The increasing ubiquity of satellite/aerial data has been fueled by technological advancements making this method of imaging cheaper to acquire. This inspired me to turn my ML knowledge towards learning about what inequality in our cities looked like from aerial images. While we have census data to help us understand some areas of our cities that suffer the most inequality, these methods of data acquisition take time and are cost prohibitive, limiting frequent and vast collection. If we can produce a method to study and predict current areas that suffer from inequality using aerial imaging, maybe we can tranfer this model to quickly identify other areas covered by satellite that would not otherwise be frequented by surveys, giving us much quicker updates on the evolution of a place. Maybe further research can also help tell us about physical markers from landsat that signify areas of inequality?
Before we can address any of these more ambitious questions, a good place to start is to ask how we can quantify inequality. Furthermore, how are we impacted in our choice of measures based on the data that is available to us, and do our model choices, simplifications, and assumptions make sense in terms of our overall goal?
"All models are wrong, but some are useful"
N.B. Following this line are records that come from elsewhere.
/-- The next flit of the packet that is leaving goes, if the replay buffer has room after `n` more flits and nothing holds it back
(R241, R258). -/
def State.flitOut (s : State) (p n : Nat) : Option (State × Sent) :=
  let x := s.port p
  match x.outq with
  | ⟨vc, sent, f :: r, k⟩ :: rest =>
    if x.holdsBack vc || decide (1024 ≤ x.replay.length + n) then none
    else
      let e : Sent := { seq := x.txSeq, vc := vc, bytes := f, done := if r.isEmpty then some k else none, cred := none }
      some (s.setPort p { x with outq := if r.isEmpty then rest else ⟨vc, sent ++ [f], r, k⟩ :: rest, txSeq := x.txSeq + 1 }, e)
  | _ => none

/-- The flits that can go now: of the packet that is leaving, then of the next packet, one packet at a time; a control packet also
while a packet is held back (R258). [DESIGN CHOICE: log 194] -/
def State.gather (s : State) (p : Nat) (acc : List Sent) : Nat → State × List Sent
  | 0 => (s, acc)
  | n + 1 =>
    match s.flitOut p acc.length with
    | some (s, e) => s.gather p (acc ++ [e]) n
    | none =>
      let x := s.port p
      let next := if x.outq.isEmpty then s.nextChannel p
        else if x.outq.any (fun (k : Started) => x.holdsBack k.vc) then
          (x.canStart 11).map (fun (y : Queued × List Queued) => (11, y.1, y.2))
        else none
      if 1024 ≤ x.replay.length + acc.length then (s, acc)
      else match next with
        | some (vc, k, r) => (s.startPacket p vc k r).gather p acc n
        | none => (s, acc)

/-- Sends what can be sent. -/
def State.pump (s : State) (p : Nat) : State :=
  let x := s.port p
  if !x.live then s
  else
    let todo := x.txq.toList.foldl (fun a q => q.foldl (fun a k => a + flitsOf k.pkt + 1) a) 0 +
      x.outq.foldl (fun a (k : Started) => a + k.todo.length) 0
    let (s, l) := s.gather p [] (todo + 1)
    s.sendNew p l.length l

/-- A queue of a port takes a packet. -/
def State.enqueue (s : State) (p vc : Nat) (k : Queued) : State :=
  let x := s.port p
  (s.setPort p { x with txq := x.txq.setIfInBounds vc (x.txq.toList.getD vc [] ++ [k]) }).pump p

/-- A packet is queued for a port and channel; one that came over a link keeps its place in the receive buffer. -/
def State.portSend (s : State) (p vc : Nat) (k : Packet) : State := s.enqueue p vc ⟨s.router.hand, k⟩

/-- A control packet of one flit (R261): the fields at their byte offsets, every other byte zero. -/
def State.ctlSend (s : State) (p : Nat) (kind : Nat) (fields : List (Nat × List Byte)) : State :=
  let body := fields.foldl (fun b f => placeBytes b f.1 f.2) (List.replicate 44 0)
  s.portSend p 11 { addr := (s.port p).peerChip.setWidth 64 <<< 44, ver := 1, typ := tCTL, phase := 0, nonmin := false,
                    ext := 0, plen := 44, tenant := 0, srcChip := s.ownChip, rid := 0, exts := [],
                    payload := placeBytes body 0 [BitVec.ofNat 8 kind], tail := .good }

/-- The transmitter is free again: a recorded rewind is carried out, then the queues drain (R258, R260). -/
def State.unpause (s : State) (p : Nat) : State :=
  let x := s.port p
  let run := x.live
  let s := s.setPort p { x with pauseEnd := none, rewind := x.rewind && !run }
  (if x.rewind && run then s.sendAgain p x.replay else s).pump p

/-! ### Training sequences as sent (R244) -/

def tyTSA : Byte := 0x5A
def tyTSB : Byte := 0xA5
def tyRATE : Byte := 0x3C
def tyLB : Byte := 0xC3

/-- A valid maquette entry names the peer that the lanes show (R244 FLAGS.MAQ). -/
def Port.maqNames (x : Port) : Bool :=
  x.maq.any (fun e => x.seenPeer.any (fun n => fieldLE e 2 2 == n.1.toNat && fieldLE e 4 1 == n.2.toNat))

/-- The sequence that a port sends on a transmit lane. `hold` is FLAGS.HOLD. -/
def State.tsOf (s : State) (p : Nat) (typ : Byte) (rate : Nat) (hold : Bool) (lane : Nat) : TrainSeq :=
  let x := s.port p
  let again := x.state == .retrain && !x.anew
  let t : TrainSeq :=
    { typ := typ, lane := BitVec.ofNat 8 lane, ver := 0x22, rate := BitVec.ofNat 8 rate, good := x.usableTx, chip := s.ownChip,
      port := BitVec.ofNat 8 p, flags := BitVec.ofNat 8 (b2n hold + 2 * b2n x.maqNames + 4 * b2n again),
      ack := if again then (x.rxSeq - 1).setWidth 16 else 0, zero := 0, check := 0 }
  { t with check := crc8 (tsBytes t) }

/-- A port sends a sequence on every lane, until it sends another. -/
def State.sendTs (s : State) (p : Nat) (typ : Byte) (rate : Nat) (hold : Bool) : State :=
  s.emit (.linkTs p ((List.range 8).map (s.tsOf p typ rate hold)))

/-- Sequences that a lane has sent since a time at a rate code: one of 160 bits lasts 2,048 / 225 fc at rate 0.
[DEDUCED: log 196] -/
def seqsSent (now since rate : Nat) : Nat := (now - since) * 2 ^ rate * 225 / 2048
I hardly need to tell the reader that many brilliant minds have thought about the variety of ways to quantify inequality. The ones most relevant to the data available to us centers on income measures, the Gini coefficient being the most common (a token of gratitude to Adam Wearne for helping me assess the usefulness of the Gini coefficient in context of this project). Each measure focuses on some aspect of inequality, but all have deficiencies particular to the measure. The Gini coefficient has its own share of problems.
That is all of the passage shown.